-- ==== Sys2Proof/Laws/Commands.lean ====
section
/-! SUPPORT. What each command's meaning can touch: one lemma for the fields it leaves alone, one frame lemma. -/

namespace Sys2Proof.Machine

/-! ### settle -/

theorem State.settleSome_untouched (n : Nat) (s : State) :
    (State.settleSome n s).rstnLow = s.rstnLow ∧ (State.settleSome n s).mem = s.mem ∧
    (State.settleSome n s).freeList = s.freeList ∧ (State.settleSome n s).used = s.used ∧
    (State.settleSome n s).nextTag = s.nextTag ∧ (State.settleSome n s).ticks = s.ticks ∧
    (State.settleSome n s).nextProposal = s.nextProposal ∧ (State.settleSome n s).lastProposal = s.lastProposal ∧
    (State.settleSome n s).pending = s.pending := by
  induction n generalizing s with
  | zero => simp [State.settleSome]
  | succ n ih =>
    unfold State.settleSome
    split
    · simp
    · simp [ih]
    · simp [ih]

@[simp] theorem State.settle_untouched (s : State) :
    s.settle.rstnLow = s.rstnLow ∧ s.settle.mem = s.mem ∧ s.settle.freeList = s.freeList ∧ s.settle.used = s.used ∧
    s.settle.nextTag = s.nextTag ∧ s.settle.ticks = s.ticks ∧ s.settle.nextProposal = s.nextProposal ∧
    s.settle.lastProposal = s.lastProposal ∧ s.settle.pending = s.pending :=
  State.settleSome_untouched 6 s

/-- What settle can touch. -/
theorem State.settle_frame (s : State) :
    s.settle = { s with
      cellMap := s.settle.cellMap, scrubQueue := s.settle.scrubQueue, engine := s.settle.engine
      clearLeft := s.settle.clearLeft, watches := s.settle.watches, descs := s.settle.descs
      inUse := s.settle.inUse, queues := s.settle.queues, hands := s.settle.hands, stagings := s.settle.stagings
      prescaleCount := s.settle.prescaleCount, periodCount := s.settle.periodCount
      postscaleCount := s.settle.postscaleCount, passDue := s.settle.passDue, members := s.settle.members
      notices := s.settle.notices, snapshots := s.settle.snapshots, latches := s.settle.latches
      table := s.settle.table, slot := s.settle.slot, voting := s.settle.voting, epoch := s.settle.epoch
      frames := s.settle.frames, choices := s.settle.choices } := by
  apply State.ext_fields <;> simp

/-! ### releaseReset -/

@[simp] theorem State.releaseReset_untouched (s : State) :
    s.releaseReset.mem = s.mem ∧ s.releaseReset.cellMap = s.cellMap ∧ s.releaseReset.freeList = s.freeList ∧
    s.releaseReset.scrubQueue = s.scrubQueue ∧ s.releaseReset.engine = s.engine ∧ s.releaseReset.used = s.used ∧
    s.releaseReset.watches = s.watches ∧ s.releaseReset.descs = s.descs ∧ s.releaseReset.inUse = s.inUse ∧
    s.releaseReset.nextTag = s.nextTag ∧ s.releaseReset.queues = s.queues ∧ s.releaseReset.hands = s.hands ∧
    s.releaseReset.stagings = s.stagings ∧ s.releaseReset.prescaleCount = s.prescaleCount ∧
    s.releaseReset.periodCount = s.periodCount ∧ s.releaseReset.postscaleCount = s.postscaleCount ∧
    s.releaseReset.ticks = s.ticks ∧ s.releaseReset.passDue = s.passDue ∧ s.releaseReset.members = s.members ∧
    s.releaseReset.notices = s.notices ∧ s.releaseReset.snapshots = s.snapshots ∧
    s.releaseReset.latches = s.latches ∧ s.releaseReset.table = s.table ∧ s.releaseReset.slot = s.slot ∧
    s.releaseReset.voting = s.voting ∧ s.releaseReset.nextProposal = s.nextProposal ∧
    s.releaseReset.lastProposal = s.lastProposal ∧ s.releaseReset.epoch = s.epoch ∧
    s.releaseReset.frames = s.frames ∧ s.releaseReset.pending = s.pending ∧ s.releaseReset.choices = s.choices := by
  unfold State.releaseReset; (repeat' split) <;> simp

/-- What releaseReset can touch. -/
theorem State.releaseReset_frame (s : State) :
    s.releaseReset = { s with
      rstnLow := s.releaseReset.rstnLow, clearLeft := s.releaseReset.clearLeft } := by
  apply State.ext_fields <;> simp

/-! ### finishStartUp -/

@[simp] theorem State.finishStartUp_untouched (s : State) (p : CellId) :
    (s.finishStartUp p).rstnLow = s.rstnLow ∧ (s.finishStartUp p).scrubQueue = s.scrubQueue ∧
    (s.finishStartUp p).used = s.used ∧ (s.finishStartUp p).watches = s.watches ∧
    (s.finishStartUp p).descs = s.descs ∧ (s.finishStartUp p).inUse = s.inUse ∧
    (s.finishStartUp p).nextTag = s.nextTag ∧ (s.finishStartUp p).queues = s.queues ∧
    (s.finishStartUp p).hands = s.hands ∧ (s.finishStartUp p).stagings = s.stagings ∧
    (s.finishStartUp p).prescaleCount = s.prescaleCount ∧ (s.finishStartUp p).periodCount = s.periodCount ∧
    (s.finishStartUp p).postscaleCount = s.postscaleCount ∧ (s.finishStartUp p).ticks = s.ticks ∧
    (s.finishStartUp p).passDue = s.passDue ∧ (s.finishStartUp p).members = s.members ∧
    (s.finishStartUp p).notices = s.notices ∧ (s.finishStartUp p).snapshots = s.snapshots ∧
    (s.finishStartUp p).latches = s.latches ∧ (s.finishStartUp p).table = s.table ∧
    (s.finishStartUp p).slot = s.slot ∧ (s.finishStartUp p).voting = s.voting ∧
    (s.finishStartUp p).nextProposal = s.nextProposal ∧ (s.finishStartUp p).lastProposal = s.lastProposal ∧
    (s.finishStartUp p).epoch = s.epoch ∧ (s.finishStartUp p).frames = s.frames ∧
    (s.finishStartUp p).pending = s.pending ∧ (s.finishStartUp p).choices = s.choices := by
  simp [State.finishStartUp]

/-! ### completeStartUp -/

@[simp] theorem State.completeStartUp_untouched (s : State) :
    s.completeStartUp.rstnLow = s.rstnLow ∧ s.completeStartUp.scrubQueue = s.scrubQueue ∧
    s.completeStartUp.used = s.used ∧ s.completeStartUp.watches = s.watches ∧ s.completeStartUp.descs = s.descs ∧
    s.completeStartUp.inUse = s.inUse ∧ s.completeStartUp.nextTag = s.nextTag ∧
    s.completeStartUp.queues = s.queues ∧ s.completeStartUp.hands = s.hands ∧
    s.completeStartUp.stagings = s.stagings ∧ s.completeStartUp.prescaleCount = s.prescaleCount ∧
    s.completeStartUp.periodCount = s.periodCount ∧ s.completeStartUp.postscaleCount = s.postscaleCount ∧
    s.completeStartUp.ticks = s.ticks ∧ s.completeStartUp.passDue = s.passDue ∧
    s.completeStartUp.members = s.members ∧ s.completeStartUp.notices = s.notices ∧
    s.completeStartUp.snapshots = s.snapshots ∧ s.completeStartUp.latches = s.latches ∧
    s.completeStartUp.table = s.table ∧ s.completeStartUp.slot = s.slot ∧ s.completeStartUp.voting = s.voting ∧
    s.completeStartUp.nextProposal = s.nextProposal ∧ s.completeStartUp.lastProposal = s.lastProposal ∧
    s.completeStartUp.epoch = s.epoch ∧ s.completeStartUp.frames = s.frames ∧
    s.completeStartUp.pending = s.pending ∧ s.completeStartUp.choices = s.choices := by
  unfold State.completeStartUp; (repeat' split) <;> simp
▬▬▬▬▬▬
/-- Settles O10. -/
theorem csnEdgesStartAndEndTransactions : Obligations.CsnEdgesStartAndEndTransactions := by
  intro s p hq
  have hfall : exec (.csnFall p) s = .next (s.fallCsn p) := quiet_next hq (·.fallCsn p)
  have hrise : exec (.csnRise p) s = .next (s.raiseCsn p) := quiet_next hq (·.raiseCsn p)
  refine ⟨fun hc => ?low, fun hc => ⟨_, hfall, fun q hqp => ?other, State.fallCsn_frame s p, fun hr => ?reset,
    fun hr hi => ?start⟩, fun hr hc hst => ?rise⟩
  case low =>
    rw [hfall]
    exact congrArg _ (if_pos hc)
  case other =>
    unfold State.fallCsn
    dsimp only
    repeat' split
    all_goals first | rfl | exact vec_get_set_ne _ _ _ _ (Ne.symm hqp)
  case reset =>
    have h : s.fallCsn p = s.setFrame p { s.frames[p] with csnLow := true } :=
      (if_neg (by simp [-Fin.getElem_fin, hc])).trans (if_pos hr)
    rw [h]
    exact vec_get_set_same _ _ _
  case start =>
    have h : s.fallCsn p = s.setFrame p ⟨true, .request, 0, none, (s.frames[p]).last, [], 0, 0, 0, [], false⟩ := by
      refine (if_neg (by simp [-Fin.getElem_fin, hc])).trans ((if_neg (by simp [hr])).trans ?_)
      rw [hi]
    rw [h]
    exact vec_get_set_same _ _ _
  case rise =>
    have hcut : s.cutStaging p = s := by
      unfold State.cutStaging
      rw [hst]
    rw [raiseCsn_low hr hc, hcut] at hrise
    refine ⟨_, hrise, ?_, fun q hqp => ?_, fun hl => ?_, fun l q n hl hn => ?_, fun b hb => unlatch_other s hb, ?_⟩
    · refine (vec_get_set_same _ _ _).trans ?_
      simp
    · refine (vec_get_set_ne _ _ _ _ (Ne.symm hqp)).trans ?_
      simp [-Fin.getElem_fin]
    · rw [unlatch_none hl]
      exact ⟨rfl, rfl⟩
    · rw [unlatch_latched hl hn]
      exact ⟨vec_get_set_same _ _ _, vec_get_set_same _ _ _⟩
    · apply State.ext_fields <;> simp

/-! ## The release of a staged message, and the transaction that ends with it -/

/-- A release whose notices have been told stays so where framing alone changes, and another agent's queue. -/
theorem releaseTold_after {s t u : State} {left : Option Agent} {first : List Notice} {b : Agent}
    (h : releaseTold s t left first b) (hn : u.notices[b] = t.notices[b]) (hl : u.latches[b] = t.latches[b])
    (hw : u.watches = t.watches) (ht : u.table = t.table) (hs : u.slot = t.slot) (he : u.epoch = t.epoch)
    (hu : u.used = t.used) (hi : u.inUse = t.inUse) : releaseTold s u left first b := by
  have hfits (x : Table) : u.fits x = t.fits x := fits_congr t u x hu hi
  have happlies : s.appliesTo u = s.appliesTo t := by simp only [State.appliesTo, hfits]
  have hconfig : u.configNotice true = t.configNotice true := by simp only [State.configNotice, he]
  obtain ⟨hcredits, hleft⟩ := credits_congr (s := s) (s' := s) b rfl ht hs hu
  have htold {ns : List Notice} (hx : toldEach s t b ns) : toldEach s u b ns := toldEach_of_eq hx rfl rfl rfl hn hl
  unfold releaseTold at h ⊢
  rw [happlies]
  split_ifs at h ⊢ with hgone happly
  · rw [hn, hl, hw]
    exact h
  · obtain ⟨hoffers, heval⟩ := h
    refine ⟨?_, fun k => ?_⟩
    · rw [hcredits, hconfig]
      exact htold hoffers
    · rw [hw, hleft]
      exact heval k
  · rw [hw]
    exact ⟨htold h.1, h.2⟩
▬▬▬▬▬▬
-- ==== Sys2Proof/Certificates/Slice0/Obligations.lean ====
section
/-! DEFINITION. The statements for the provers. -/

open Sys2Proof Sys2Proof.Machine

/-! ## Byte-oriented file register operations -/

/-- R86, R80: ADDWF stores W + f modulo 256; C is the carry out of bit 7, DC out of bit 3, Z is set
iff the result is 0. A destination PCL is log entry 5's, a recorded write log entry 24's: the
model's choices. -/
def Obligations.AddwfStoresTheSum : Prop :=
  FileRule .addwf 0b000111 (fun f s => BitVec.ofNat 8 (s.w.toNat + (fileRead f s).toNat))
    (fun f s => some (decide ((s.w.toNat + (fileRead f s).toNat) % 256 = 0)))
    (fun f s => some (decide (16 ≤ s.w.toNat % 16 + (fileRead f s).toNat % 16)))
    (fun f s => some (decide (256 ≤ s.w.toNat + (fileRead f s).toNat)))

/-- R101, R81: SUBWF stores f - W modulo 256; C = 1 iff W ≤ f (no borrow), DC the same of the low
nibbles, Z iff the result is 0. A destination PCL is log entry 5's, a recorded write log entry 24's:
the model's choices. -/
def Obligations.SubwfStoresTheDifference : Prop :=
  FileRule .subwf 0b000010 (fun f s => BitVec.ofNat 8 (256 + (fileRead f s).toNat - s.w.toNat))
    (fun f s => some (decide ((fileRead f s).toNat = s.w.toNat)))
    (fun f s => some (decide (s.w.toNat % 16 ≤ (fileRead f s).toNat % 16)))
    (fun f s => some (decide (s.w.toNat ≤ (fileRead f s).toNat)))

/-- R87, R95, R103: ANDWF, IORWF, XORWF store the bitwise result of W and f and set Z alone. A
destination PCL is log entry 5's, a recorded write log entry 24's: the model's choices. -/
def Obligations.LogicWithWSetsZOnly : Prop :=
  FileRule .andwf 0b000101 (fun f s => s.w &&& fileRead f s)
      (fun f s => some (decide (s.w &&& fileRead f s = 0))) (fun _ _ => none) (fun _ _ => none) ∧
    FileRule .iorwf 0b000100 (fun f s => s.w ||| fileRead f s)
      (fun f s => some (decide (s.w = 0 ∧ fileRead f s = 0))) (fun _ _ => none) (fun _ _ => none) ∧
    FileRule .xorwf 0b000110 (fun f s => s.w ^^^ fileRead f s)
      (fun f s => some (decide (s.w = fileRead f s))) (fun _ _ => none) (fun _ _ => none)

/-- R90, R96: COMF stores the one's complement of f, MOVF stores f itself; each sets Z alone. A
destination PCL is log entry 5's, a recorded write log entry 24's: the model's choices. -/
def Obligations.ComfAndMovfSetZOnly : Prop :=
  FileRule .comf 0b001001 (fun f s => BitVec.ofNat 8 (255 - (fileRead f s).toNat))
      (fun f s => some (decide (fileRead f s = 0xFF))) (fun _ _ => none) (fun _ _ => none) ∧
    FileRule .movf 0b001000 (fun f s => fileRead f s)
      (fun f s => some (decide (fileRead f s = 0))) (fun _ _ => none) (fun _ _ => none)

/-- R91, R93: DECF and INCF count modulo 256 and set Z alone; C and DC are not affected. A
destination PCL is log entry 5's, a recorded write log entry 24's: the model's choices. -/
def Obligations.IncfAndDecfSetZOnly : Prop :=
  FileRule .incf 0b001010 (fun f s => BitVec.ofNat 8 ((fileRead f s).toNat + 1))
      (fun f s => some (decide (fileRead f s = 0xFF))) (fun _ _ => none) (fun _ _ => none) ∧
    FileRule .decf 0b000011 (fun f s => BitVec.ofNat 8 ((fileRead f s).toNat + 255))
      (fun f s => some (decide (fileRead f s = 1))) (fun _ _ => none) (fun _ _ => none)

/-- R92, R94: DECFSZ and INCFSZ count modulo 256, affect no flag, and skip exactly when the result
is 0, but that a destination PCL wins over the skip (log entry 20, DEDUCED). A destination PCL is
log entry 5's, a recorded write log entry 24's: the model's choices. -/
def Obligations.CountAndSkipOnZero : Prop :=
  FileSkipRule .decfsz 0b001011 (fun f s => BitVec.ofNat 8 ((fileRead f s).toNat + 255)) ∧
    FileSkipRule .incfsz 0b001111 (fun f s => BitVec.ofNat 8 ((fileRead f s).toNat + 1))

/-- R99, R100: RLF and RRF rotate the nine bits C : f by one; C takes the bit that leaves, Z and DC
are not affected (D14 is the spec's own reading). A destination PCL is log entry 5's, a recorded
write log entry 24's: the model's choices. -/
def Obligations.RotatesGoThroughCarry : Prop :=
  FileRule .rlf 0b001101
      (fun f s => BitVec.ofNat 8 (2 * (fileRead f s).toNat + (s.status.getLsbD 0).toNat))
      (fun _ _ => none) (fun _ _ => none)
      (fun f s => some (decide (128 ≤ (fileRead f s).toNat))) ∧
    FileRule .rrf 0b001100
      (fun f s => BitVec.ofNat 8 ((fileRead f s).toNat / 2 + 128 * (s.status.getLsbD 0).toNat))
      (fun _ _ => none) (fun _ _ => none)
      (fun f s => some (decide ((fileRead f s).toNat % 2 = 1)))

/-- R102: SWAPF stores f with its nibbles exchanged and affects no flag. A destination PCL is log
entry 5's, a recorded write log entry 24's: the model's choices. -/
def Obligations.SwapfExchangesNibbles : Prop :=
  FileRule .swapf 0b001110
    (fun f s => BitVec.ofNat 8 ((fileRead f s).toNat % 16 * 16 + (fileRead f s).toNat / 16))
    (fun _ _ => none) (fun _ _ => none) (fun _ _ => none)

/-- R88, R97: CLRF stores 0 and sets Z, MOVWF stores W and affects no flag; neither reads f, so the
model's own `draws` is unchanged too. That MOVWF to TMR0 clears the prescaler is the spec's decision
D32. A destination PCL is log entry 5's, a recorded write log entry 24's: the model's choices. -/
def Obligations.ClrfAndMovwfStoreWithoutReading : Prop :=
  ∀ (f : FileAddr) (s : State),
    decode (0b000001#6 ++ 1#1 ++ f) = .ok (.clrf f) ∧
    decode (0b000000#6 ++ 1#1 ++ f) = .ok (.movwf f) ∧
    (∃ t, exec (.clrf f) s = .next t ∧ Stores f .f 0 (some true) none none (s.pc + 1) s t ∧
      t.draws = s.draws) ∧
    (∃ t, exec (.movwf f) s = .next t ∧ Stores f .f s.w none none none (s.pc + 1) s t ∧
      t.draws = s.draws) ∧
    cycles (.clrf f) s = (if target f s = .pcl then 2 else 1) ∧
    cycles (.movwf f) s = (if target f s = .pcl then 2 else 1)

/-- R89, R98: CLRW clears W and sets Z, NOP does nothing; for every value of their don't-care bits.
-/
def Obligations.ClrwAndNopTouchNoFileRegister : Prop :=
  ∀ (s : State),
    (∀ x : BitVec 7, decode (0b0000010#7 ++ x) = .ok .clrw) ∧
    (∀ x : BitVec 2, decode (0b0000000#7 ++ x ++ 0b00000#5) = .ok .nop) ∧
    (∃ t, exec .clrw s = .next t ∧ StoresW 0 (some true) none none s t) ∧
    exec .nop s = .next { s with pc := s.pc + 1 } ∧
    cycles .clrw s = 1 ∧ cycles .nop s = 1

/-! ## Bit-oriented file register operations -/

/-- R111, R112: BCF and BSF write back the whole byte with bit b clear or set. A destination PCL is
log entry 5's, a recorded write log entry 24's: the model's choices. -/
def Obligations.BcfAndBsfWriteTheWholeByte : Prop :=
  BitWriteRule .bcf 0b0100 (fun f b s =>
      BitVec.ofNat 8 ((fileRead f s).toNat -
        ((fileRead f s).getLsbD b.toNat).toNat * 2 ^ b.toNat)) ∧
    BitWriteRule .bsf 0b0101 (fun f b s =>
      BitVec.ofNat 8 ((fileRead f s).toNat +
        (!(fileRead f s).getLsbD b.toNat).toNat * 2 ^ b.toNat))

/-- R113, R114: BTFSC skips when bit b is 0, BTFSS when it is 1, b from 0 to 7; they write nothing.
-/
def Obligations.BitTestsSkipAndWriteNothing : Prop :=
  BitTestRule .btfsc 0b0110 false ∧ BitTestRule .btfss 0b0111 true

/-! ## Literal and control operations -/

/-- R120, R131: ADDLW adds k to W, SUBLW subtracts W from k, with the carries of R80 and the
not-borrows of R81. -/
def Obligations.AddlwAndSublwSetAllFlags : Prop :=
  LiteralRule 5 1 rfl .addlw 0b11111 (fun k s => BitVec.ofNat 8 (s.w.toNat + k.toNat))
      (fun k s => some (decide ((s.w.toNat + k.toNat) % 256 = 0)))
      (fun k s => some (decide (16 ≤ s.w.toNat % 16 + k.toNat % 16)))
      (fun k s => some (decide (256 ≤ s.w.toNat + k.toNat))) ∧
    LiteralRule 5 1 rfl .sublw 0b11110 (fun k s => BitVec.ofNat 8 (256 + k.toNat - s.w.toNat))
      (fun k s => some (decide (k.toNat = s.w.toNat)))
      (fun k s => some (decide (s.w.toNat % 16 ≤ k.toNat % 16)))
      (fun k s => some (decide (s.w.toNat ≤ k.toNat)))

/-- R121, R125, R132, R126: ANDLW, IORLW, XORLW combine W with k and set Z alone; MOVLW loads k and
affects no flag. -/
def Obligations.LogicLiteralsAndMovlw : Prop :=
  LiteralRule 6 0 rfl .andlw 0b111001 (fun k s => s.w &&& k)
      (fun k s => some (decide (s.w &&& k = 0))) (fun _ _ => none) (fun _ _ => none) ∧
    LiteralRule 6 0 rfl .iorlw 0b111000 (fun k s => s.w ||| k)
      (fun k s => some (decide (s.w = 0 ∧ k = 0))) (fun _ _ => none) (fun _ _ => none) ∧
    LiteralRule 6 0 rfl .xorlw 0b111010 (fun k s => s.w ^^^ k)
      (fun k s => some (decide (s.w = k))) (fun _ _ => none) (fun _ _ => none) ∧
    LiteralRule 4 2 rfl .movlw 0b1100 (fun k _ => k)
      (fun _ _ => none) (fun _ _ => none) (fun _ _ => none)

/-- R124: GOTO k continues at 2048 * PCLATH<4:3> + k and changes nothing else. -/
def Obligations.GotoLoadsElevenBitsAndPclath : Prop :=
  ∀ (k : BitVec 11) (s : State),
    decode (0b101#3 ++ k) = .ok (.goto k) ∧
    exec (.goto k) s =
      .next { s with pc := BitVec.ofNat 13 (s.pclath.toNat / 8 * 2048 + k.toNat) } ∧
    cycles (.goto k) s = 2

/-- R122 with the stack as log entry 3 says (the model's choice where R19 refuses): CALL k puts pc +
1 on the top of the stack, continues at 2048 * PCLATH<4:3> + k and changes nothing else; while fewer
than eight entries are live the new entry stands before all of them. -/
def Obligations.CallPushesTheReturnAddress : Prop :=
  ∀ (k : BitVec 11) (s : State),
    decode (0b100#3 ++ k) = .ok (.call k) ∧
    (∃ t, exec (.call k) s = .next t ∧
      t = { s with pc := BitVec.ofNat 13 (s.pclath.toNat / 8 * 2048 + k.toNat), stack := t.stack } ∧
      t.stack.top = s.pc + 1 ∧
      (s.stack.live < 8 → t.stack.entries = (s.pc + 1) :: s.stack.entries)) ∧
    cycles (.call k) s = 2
▬▬▬▬▬▬
## EXERCISE DESCRIPTION
Lines wanted from the listing above: the line with "have hrise : exec" up to and including the line with "case other =>". Please write them out exactly, adding nothing else.

## ANSWER TO THIS EXERCISE
  have hrise : exec (.csnRise p) s = .next (s.raiseCsn p) := quiet_next hq (·.raiseCsn p)
  refine ⟨fun hc => ?low, fun hc => ⟨_, hfall, fun q hqp => ?other, State.fallCsn_frame s p, fun hr => ?reset,
    fun hr hi => ?start⟩, fun hr hc hst => ?rise⟩
  case low =>
    rw [hfall]
    exact congrArg _ (if_pos hc)
  case other =>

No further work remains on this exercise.